/-- The core at a site of a die. -/
def coreAt (die site : Nat) : Nat :=
  let r := site / 32
  let c := site % 32
  die * 1024 + (r / 4 * 8 + c / 4) * 16 + r % 4 * 4 + c % 4

/-- The core is enabled: the boot reached its site (22 R460 to R462). -/
def State.coreOn (s : State) (core : Nat) : Bool := (s.die (core / 1024)).sites.any fun x => x.s == siteOf core

/-- The core of a cluster of the function's partition that a migrating thread goes to. -/
def State.bestCore (s : State) (fn cluster : Nat) : Option Nat :=
  if !(s.fn fn).part.contains cluster then none
  else
    let best := ((List.range 16).filter fun i => s.coreOn (cluster * 16 + i)).foldl (fun (a : Nat × Nat) i =>
        let n := (s.freeSlots (cluster * 16 + i)).length
        if a.2 < n then (cluster * 16 + i, n) else a) (0, 0)
    if best.2 = 0 then none else some best.1

/-- Part of a forecast loop. -/
def Thread.looping (t : Thread) : Bool := t.lane.isSome || t.loop.isSome

/-- A serialised re-execution is under way and another thread of the task runs away (08 R216). -/
def State.awayOther (s : State) (t : Thread) : Bool :=
  ((s.task t.task).rerun || (s.task t.task).serial) &&
    s.threads.any fun x => x.task == t.task && x.uid != t.uid && s.away x

/-- Where an access that migrates sends the thread; none where the access is made by proxy. [DEDUCED, log 80] -/
def State.migrateTo (s : State) (slice : Option Nat) : Option Nat :=
  let t := s.me
  match slice with
  | none => none
  | some x =>
    if coreSlice t.core = x || t.inh || t.fwm || t.looping || t.runnels != [] || s.awayOther t then none
    else s.bestCore (s.fnOf t) x

/-- The thread migrates before the access. -/
def migrateGate (slice : Option Nat) (s : State) : R Unit :=
  match s.migrateTo slice with
  | some c => parkR (.moving c false) s
  | none => .ok () s

/-! ## Words of an access -/

/-- The offsets at which the words of `n` bytes at an address begin. -/
def wordOffs (addr n : Nat) : List Nat := (List.range n).filter fun i => i == 0 || (addr + i) % 8 == 0

/-- The first conflict of an access with its trap (03 R83). -/
def State.clashP (s : State) (p : Place) (n : Nat) (write sync : Bool) : Option Trap :=
  (wordOffs p.addr n).findSome? fun i => (s.clash (p.at i) p.slice write sync).map (mmTrap (p.tval i) write)

/-- Records an access of the current thread to every word it touches. -/
def State.recordP (s : State) (p : Place) (n : Nat) (write sync : Bool) : State :=
  (wordOffs p.addr n).foldl (fun s i => s.record (p.at i) (s.accOf write sync)) s

/-- The poison trap of an access. -/
def State.poisonTrap (s : State) (p : Place) (n : Nat) : Option Trap :=
  (s.poisonP p n).map fun i => ⟨6, p.tval i, none⟩

/-! ## Side buffers (07 R195, R196) -/

/-- The key of the word that holds byte `i` of a place. -/
def Place.key (p : Place) (i : Nat) : Nat := p.at i / 8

========================================

Retype each entry exactly.

* _Solution to the exercise_:
/-- The core at a site of a die. -/
def coreAt (die site : Nat) : Nat :=
  let r := site / 32
  let c := site % 32
  die * 1024 + (r / 4 * 8 + c / 4) * 16 + r % 4 * 4 + c % 4

/-- The core is enabled: the boot reached its site (22 R460 to R462). -/
def State.coreOn (s : State) (core : Nat) : Bool := (s.die (core / 1024)).sites.any fun x => x.s == siteOf core

/-- The core of a cluster of the function's partition that a migrating thread goes to. -/
def State.bestCore (s : State) (fn cluster : Nat) : Option Nat :=
  if !(s.fn fn).part.contains cluster then none
  else
    let best := ((List.range 16).filter fun i => s.coreOn (cluster * 16 + i)).foldl (fun (a : Nat × Nat) i =>
        let n := (s.freeSlots (cluster * 16 + i)).length
        if a.2 < n then (cluster * 16 + i, n) else a) (0, 0)
    if best.2 = 0 then none else some best.1

/-- Part of a forecast loop. -/
def Thread.looping (t : Thread) : Bool := t.lane.isSome || t.loop.isSome

/-- A serialised re-execution is under way and another thread of the task runs away (08 R216). -/
def State.awayOther (s : State) (t : Thread) : Bool :=
  ((s.task t.task).rerun || (s.task t.task).serial) &&
    s.threads.any fun x => x.task == t.task && x.uid != t.uid && s.away x

/-- Where an access that migrates sends the thread; none where the access is made by proxy. [DEDUCED, log 80] -/
def State.migrateTo (s : State) (slice : Option Nat) : Option Nat :=
  let t := s.me
  match slice with
  | none => none
  | some x =>
    if coreSlice t.core = x || t.inh || t.fwm || t.looping || t.runnels != [] || s.awayOther t then none
    else s.bestCore (s.fnOf t) x

/-- The thread migrates before the access. -/
def migrateGate (slice : Option Nat) (s : State) : R Unit :=
  match s.migrateTo slice with
  | some c => parkR (.moving c false) s
  | none => .ok () s

/-! ## Words of an access -/

/-- The offsets at which the words of `n` bytes at an address begin. -/
def wordOffs (addr n : Nat) : List Nat := (List.range n).filter fun i => i == 0 || (addr + i) % 8 == 0

/-- The first conflict of an access with its trap (03 R83). -/
def State.clashP (s : State) (p : Place) (n : Nat) (write sync : Bool) : Option Trap :=
  (wordOffs p.addr n).findSome? fun i => (s.clash (p.at i) p.slice write sync).map (mmTrap (p.tval i) write)

/-- Records an access of the current thread to every word it touches. -/
def State.recordP (s : State) (p : Place) (n : Nat) (write sync : Bool) : State :=
  (wordOffs p.addr n).foldl (fun s i => s.record (p.at i) (s.accOf write sync)) s

/-- The poison trap of an access. -/
def State.poisonTrap (s : State) (p : Place) (n : Nat) : Option Trap :=
  (s.poisonP p n).map fun i => ⟨6, p.tval i, none⟩

/-! ## Side buffers (07 R195, R196) -/

/-- The key of the word that holds byte `i` of a place. -/
def Place.key (p : Place) (i : Nat) : Nat := p.at i / 8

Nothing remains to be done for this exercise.